すると動物たちが駆け寄って来て、ニヤニヤした顔を向けてきた。
「お前ら・・・・言いたいことは分かってる。でも何も言うな。」
「いやいや、別に俺たちは・・・・なあ?」
「そうよお〜。別に誰を選ぼうが、それは悠一の自由だからねえ〜。」
「まあ俺たちは藤井とくっついてくれたら嬉しいけど、さすがにそこまでは口を出せないからな。」
「でも相手はタヌキだぜ?マリナ、お前がコマチの立場だったら、悠一と付き合えるか?」
「無理。私はマッチョで頼りがいのある男がいいの。」
「・・・・・何も言うなって言っただろ・・・。」
俺は動物たちから顔を逸らし、誤魔化すように咳払いをした。
するといつの間にか文江さんと寺市さんがいなくなっているのに気づいた。
「ありゃ?あの二人またいない・・・。いっつも知らない間にいなくなってるな。
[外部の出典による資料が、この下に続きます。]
-- ==== Sys2Proof/Machine/Alloc.lean ====
section
/-!
DEFINITION. Site power allocation: what contexts C4 do at each site tick and at the grid edge after it (R215 to R241, R482,
R483). The program itself is part of the LOOP image; its effect is modelled whole at those two moments (log entry 55).
-/

namespace Sys2Proof.Machine.State

/-! ## Contexts and windows -/

/-- Context C4 of a die takes the site tick: started, enabled, not faulted, triggered by the tick (R168, R215). -/
def c4Runs (s : State) (d : Fin 8) : Bool :=
  decide (s.pkg.die.get d = .running) && (s.oxe.get d).started && decide (s.ctxSt d 4 ≠ 0) && decide (s.ctxSt d 4 ≠ 6) &&
    decide (s.rd d F.OXE_CTX_TRIG_SRC 4 = 2)

/-- C4's activation at a site tick starts: the die runs, the trigger selects it, and no memory error of the words it reads faults it
(R169, R190; log entry 55). -/
def c4Start (s : State) (d : Fin 8) (read : State → List Nat) : Bool × State :=
  if s.pkg.die.get d ≠ .running then (false, s)
  else
    let x := s.trigWhole d 4 2
    if x.1 = false then (false, x.2)
    else
      let t := x.2.eccMeet d 4 (read x.2)
      (decide (t.ctxSt d 4 ≠ 6), t)

/-- Executed cycles of an activation recorded (R171, R215). -/
def setCyc (s : State) (d n : Fin 8) (c : Nat) : State :=
  let s := s.wr d F.OXE_CTX_CYC_LAST c n
  if s.rd d F.OXE_CTX_CYC_MAX n < c then s.wr d F.OXE_CTX_CYC_MAX c n else s

/-- Index of a word of the lead die's C4 window (R221). -/
def allocIdx (s : State) (off : Nat) : Nat := (s.rd 0 F.OXE_CTX_DWIN_DBASE 4 + off) % 2048

/-- A word of the lead die's C4 window. -/
def aw (s : State) (off : Nat) : Int := s.dataGet 0 (s.allocIdx off)

/-- A word of the lead die's C4 window written; a result outside 32 bits is clamped (R174). -/
def awSet (s : State) (off : Nat) (x : Int) : State := s.dataSet 0 (s.allocIdx off) (sat32 x)

/-- Consecutive words of the window written. -/
def awSets (s : State) (off : Nat) : List Int → State
  | [] => s
  | x :: t => (s.awSet off x).awSets (off + 1) t

/-- The window holds all 0x300 words (R194, R221). -/
def allocFits (s : State) : Bool :=
  decide (0x300 ≤ s.rd 0 F.OXE_CTX_DWIN_DSIZE 4) && decide (s.rd 0 F.OXE_CTX_DWIN_DBASE 4 + 0x300 ≤ 2048)

/-- Default of a word of a parameter block (R221). -/
def blockDefault (off : Nat) : Int :=
  if off = 0x03 then 1
  else if off = 0x06 ∨ off = 0x07 then -1
  else if off = 0x08 then 16384
  else if off = 0x09 then 600
  else if off = 0x0A then 2000
  else if off = 0x0B then 400
  else if off = 0x0C then 5000
  else if off = 0x0D then 4096
  else if 0x10 ≤ off ∧ off ≤ 0x1F then (if off % 2 = 1 then 65536 else 0)
  else if off = 0x20 then 262144
  else if off = 0x21 then 131072
  else if off = 0x22 then 65536
  else if off = 0x23 then 32768
  else if 0x48 ≤ off ∧ off ≤ 0x67 then 32
  else if off = 0xA0 then 0x7FFFFFFF
  else 0

/-- What the LOOP image loads into the window: both blocks' defaults and RECIP (R221; log entry 54). -/
def allocDefaults (s : State) : State :=
  let blk := (List.range 192).map blockDefault
  let recip := (List.range 33).map (fun n => if n = 0 then (0 : Int) else 65536 / Int.ofNat n)
  ((s.awSets 0x100 blk).awSets 0x1C0 blk).awSets 0x2C0 recip

/-! ## Reports (R218, R219, R483) -/

/-- The report words of a local port, converted from the shared words of its context (R218, R483). -/
def portReport (s : State) (d : Fin 8) (k : Fin 4) : List Int :=
  let w (off : Nat) : Int := s.dataGet d ((s.rd d F.OXE_CTX_DWIN_DBASE k + off) % 2048)
  [rhu (w 0x10 * w 0x12) 1000000, rhu (w 0x11 * w 0x12) 1000000, w 0x15, w 0x16, w 0x14, w 0x13]

/-- A class 1 message queued by a die. -/
def sendWord (s : State) (d : Fin 8) (dst word : Nat) (v : Int) : State :=
  s.updOxe d (fun o => { o with sendq := o.sendq ++ [{ dst := dst, word := word, value := BitVec.ofInt 32 v }] })

/-- The words with an error among those a port's report is formed from (R190, R483). -/
def eccReport (s : State) (d : Fin 8) : List Nat :=
  (List.finRange 4).flatMap (fun k => s.eccWithin (dataKey d (s.rd d F.OXE_CTX_DWIN_DBASE k + 0x10)) 28)

/-- C4 of a port die at a site tick: 24 report words, then the die word (R219). -/
def sendReport (s : State) (d : Fin 8) : State :=
  if d = 0 then s
  else
    let x := s.c4Start d (fun t => t.eccReport d)
    if x.1 = false then x.2
    else
    let s := x.2
    let s := (List.finRange 4).foldl (fun (s : State) (k : Fin 4) =>
      ((s.portReport d k).mapIdx (fun j v => (j, v))).foldl (fun (s : State) (x : Nat × Int) =>
        s.sendWord d 0 (8 * (4 * d.val + k.val) + x.1) x.2) s) s
    (s.sendWord d 0 (256 + d.val) (Int.ofNat (s.rd d F.TSU_TICK))).setCyc d 4 92

/-! ## Grid and buffers (R222 to R228) -/

/-- A quotient of the allocation: rounded half up, and with divisor 0 what DIV gives (R202, R482). -/
def quot (a b : Int) : Int :=
  if b = 0 then (if a = 0 then 0 else if 0 < a then 2147483647 else -2147483648) else rhuDiv a b

/-- A word of a parameter block. -/
def par (s : State) (blk off : Nat) : Int := s.aw (blk + off)

/-- MARGIN or E_MAX: 0xFFFF_FFFF stands for a share of PLIM0 (R221). -/
def parShare (s : State) (blk off : Nat) (den : Int) : Int :=
  if s.par blk off = -1 then rhu (s.par blk 0) den else s.par blk off

/-- The block PSEL names (R222). -/
def blockOf (s : State) : Nat := if bitOf (BitVec.ofInt 32 (s.aw 0)).toNat 0 then 0x1C0 else 0x100

/-- Interpolation between EFF points `j` upward; past the last one its value holds (R223). -/
def effFrom (s : State) (blk : Nat) (x : Int) : Nat → Nat → Int
  | 0, j => s.par blk (0x11 + 2 * j)
  | n + 1, j =>
    let p0 := s.par blk (0x10 + 2 * j)
    let k0 := s.par blk (0x11 + 2 * j)
    let p1 := s.par blk (0x12 + 2 * j)
    let k1 := s.par blk (0x13 + 2 * j)
    if p0 ≤ x ∧ x < p1 then k0 + rhu ((k1 - k0) * (x - p0)) (p1 - p0) else effFrom s blk x n (j + 1)

/-- eff of R223: linear between the points, held beyond the ends. -/
def eff (s : State) (blk : Nat) (x : Int) : Int :=
  if x ≤ s.par blk 0x10 then s.par blk 0x11 else s.effFrom blk x 7 0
」
そうぼやいていると、藤井が手を引っ張って来た。
「ねえ、みんな帰って行っちゃうよ。」
「へ?」
言われて目を向けると、いつの間にかみんながいなくなっている。
「どこ行ったんだ・・・・?」
「だから帰って行っちゃったんだって。私たちも帰ろ。」
藤井は俺の手を引き、ベンジャミンの神社へ向かう。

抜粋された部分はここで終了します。